GLIM criteria for the diagnosis of malnutrition (MN) has been introduced as a consensus report from the global clinical nutrition community (1). It has been created as a response to meet the need for consensus on diagnostic criteria for application of MN in clinical settings. It has been convened by several of the major global clinical nutrition societies and aimed to secure the broad global acceptance.
GLIM consensus suggested two sets of criteria: the phenotypic and the etiological criteria for diagnosis of MN. The phenotypic criteria included (i) weight loss, (ii) reduced body mass index, (iii) reduced muscle mass and the etiological criteria included (i) reduced food intake/assimilation and (ii) disease burden/inflammation. GLIM recommended that the combination of at least one phenotypic criterion and one etiologic criterion is required to diagnose MN. The threshold values for the consensus diagnostic criteria and the severity grading were also given.
The ‘‘reduced muscle mass’’ is a component for both the diagnosis and the grading the MN. Reduced muscle mass is classified as ‘‘mild to moderate’’ and ‘‘severe’’ deficit of reduced muscle mass per validated assessment methods. It has been noted that the thresholds for reduced muscle mass need to be adapted to race. However, the guidance according to severity grading by reduced muscle mass is lacking in the current GLIM format, mainly due to lack of clear evidence that the sarcopenia community provides suggestions for binary cut-offs, but not for grading (2).

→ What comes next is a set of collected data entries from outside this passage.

-- ==== Sys2Proof/Machine/Block.lean ====
section
/-! DEFINITION. A command of the block by name, with the parameters as an argument (10_state.md rule R36,
00_scope.md rule R7). -/

namespace Sys2Proof.Machine

/-- What command `i` makes of the block, under the capacities `k`. -/
def Block.exec (k : Caps) (i : Instr) (b : Block) : Block :=
  match i with
  | .crcInit => cmdCrcInit b
  | .crcUpdb v => cmdCrcUpdb v b
  | .crcFinal => cmdCrcFinal b
  | .crcCalc => cmdCrcCalc b
  | .tcFrombytes w => cmdTcFrombytes w b
  | .tcFromtext => cmdTcFromtext b
  | .tcRaw => cmdTcRaw b
  | .tcTotext => cmdTcTotext k b
  | .tcIscrit => cmdTcIscrit b
  | .tcIspub => cmdTcIspub b
  | .tcIsrsv => cmdTcIsrsv b
  | .tcIssafe => cmdTcIssafe b
  | .tcIsvalid => cmdTcIsvalid b
  | .chEncode => cmdChEncode b
  | .chDecode off => cmdChDecode off b
  | .chSerialize => cmdChSerialize k b
  | .chAstext => cmdChAstext k b
  | .chLength => cmdChLength b
  | .chType => cmdChType b
  | .chData => cmdChData k b
  | .chCrc => cmdChCrc b
  | .ctParse => cmdCtParse k b
  | .ctAppend => cmdCtAppend k b
  | .ctRemove => cmdCtRemove b
  | .ctFind => cmdCtFind b
  | .ctSerialize => cmdCtSerialize k b
  | .ctDescribe => cmdCtDescribe k b

end Sys2Proof.Machine
end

Recently a Turkish population based study documented and reported cut-off points to identify sarcopenia according to European Working Group on Sarcopenia in Older People (EWGSOP) definition (3). In their revised consensus report, EWGSOP2 opted to provide recommendations for cut-off points for low skeletal muscle mass for appendicular skeletal muscle mass, but not the total skeletal muscle mass (2). After publication of EWGSOP2, it has been suggested that if a clinician assesses the total skeletal muscle mass instead of the appendicular muscle mass, then the documented Turkish total skeletal muscle mass index thresholds as 9.2 kg/m2 and 7.4 kg/m2 could be used in males and females, respectively (4).

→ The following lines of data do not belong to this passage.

-- ==== Sys2Proof/Laws/Memory.lean ====
section
/-! SUPPORT. Byte spaces: bounded reads, the canonical form of a space as cells, byte order. -/

namespace Sys2Proof.Machine

/-- A bounded read answers exactly when the bytes exist (R11, R56). -/
theorem memRead_eq_some_iff (space d : Bytes) (addr n : Nat) :
    memRead space addr n = some d ↔ addr + n ≤ space.length ∧ (space.drop addr).take n = d := by
  unfold memRead
  split <;> simp [*]

/-- A bounded read past the end answers nothing. -/
theorem memRead_eq_none_iff (space : Bytes) (addr n : Nat) :
    memRead space addr n = none ↔ space.length < addr + n := by
  unfold memRead
  split <;> simp <;> omega

/-- What a bounded read answers has the length asked for. -/
theorem memRead_length (space d : Bytes) (addr n : Nat) (h : memRead space addr n = some d) :
    d.length = n := by
  obtain ⟨hle, rfl⟩ := (memRead_eq_some_iff ..).1 h
  simp
  omega

/-- A bounded read finds the bytes that stand at its address. -/
theorem memRead_append (pre d z : Bytes) (addr n : Nat) (ha : pre.length = addr) (hn : d.length = n) :
    memRead (pre ++ (d ++ z)) addr n = some d := by
  subst ha hn
  rw [memRead_eq_some_iff]
  simp

/-- The cells of a space from address `a` on rise from `a`. -/
theorem cellsFrom_wf (bs : Bytes) : ∀ a, Memory.wf (cellsFrom a bs) = true := by
  induction bs with
  | nil => intro a; rfl
  | cons b bs ih =>
    intro a
    cases bs with
    | nil => rfl
    | cons c cs => simpa [cellsFrom, Memory.wf] using ih (a + 1)

/-- Every byte space is in canonical form, so every buffer of every state is, whatever was written to
it (R28; log entry 4). -/
theorem cells_wf (bs : Bytes) : Memory.wf (Memory.cells bs) = true := cellsFrom_wf bs 0

/-- The buffers are in canonical form after every write and at reset. -/
theorem buffers_wf (s : State) :
    Memory.wf (Memory.cells s.ibuf) = true ∧ Memory.wf (Memory.cells s.obuf) = true :=
  ⟨cells_wf _, cells_wf _⟩

/-- The cells from `a` on list exactly the bytes that exist. -/
theorem mem_cellsFrom_iff (bs : Bytes) (b : Byte) : ∀ a i,
    (i, b) ∈ cellsFrom a bs ↔ a ≤ i ∧ bs[i - a]? = some b := by
  induction bs with
  | nil => simp [cellsFrom]
  | cons c cs ih =>
    intro a i
    simp only [cellsFrom, List.mem_cons, Prod.mk.injEq, ih]
    rcases Nat.lt_trichotomy i a with h | rfl | h
    · exact ⟨fun h' => by omega, fun h' => by omega⟩
    · simp [eq_comm]
    · have hi : i - a = i - (a + 1) + 1 := by omega
      have hne : i ≠ a := by omega
      simp only [hi, hne, false_and, false_or, List.getElem?_cons_succ]
      exact and_congr_left fun _ => by omega

/-- A cell is listed exactly where reading that byte of the space gives it. -/
theorem mem_cells_iff (bs : Bytes) (b : Byte) (i : Nat) :
    (i, b) ∈ Memory.cells bs ↔ readByte bs i = some b := by
  simp [Memory.cells, mem_cellsFrom_iff, readByte]

@[simp] theorem be32_length (v : Word) : (be32 v).length = 4 := rfl

@[simp] theorem typeBytes_length (t : TypeCode) : (typeBytes t).length = 4 := rfl

/-- Two type codes with the same bytes are the same (R141). -/
theorem typeBytes_inj (t u : TypeCode) : typeBytes t = typeBytes u ↔ t = u := by
  cases t; cases u; simp [typeBytes]

/-- The boolean capacity test is the capacity condition. -/
theorem fitsBuf_iff (c : Caps) (n : Nat) : fitsBuf c n = true ↔ FitsBuf c n := by
  unfold fitsBuf FitsBuf
  cases c.buf <;> simp

theorem fitsStore_iff (c : Caps) (n : Nat) : fitsStore c n = true ↔ FitsStore c n := by
  unfold fitsStore FitsStore
  cases c.store <;> simp

theorem payloadSum_eq (cs : List ChunkRec) :
    payloadSum cs = (cs.map fun d => d.length.toNat).sum := by
  induction cs <;> simp_all [payloadSum]

theorem fitsList_iff (c : Caps) (cs : List ChunkRec) : fitsList c cs = true ↔ FitsList c cs := by
  simp [fitsList, FitsList, fitsChunks, fitsStore_iff, payloadSum_eq]

theorem wireLen_eq (cs : List ChunkRec) : wireLen cs = serializedLength cs := by
  induction cs with
  | nil => rfl
  | cons c cs ih =>
    simp only [wireLen, ih, serializedLength, List.map_cons, List.sum_cons, frameLen, frameOverhead]
    omega

theorem framesOf_eq (cs : List ChunkRec) : framesOf cs = (cs.map frame).flatten := by
  induction cs <;> simp_all [framesOf]

end Sys2Proof.Machine
end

In their article in United States population, Janssen et al. (5) considered class I sarcopenia as skeletal muscle mass index being within minus one to minus two standard deviations of young adult values and class II sarcopenia as skeletal muscle mass index being below minus two standard deviations of young adult values (5). Analogously, we may suggest to designate ‘‘mild to moderate’’ reduced muscle mass as having ‘‘muscle mass lower than young mean-one standard deviation’’ and ‘‘severely’’ reduced muscle mass as ‘‘muscle mass lower than young mean-two standard deviation” considering the total skeletal muscle mass data of the young Turkish adult study population (3). Accordingly, the stage 1: “mild to moderate’’ reduced muscle mass could be regarded as 10.1 kg/m2 and 8.2 kg/m2 and the stage 2: “severely’’ reduced muscle mass could be regarded as 9.2 kg/m2 and 7.4 kg/m2 in males and females, respectively in the Turkish population.
This approach seems feasible and the suggested cut-off points appear acceptable, particularly in ethnically similar populations, for use until we have achieved evidence enough to advise generic cut-offs for grading reduced muscle mass in the context of the GLIM criteria. Hopefully, pending GLIM or EWGSOP initiatives will be able to provide such generic muscle mass cut-off values. Globally generic cut-offs would likely facilitate applicability and implementation into clinical practice. Still we may consider that we may end up with regional cut-offs, due to variations in muscle mass due to ethnicity. Therefore, the nutrition and sarcopenia communities need studies that, in various populations, address population based cut-offs for muscle loss, as well as studies that evaluate predictive validity (for non-beneficial clinical outcomes) of such cut-offs.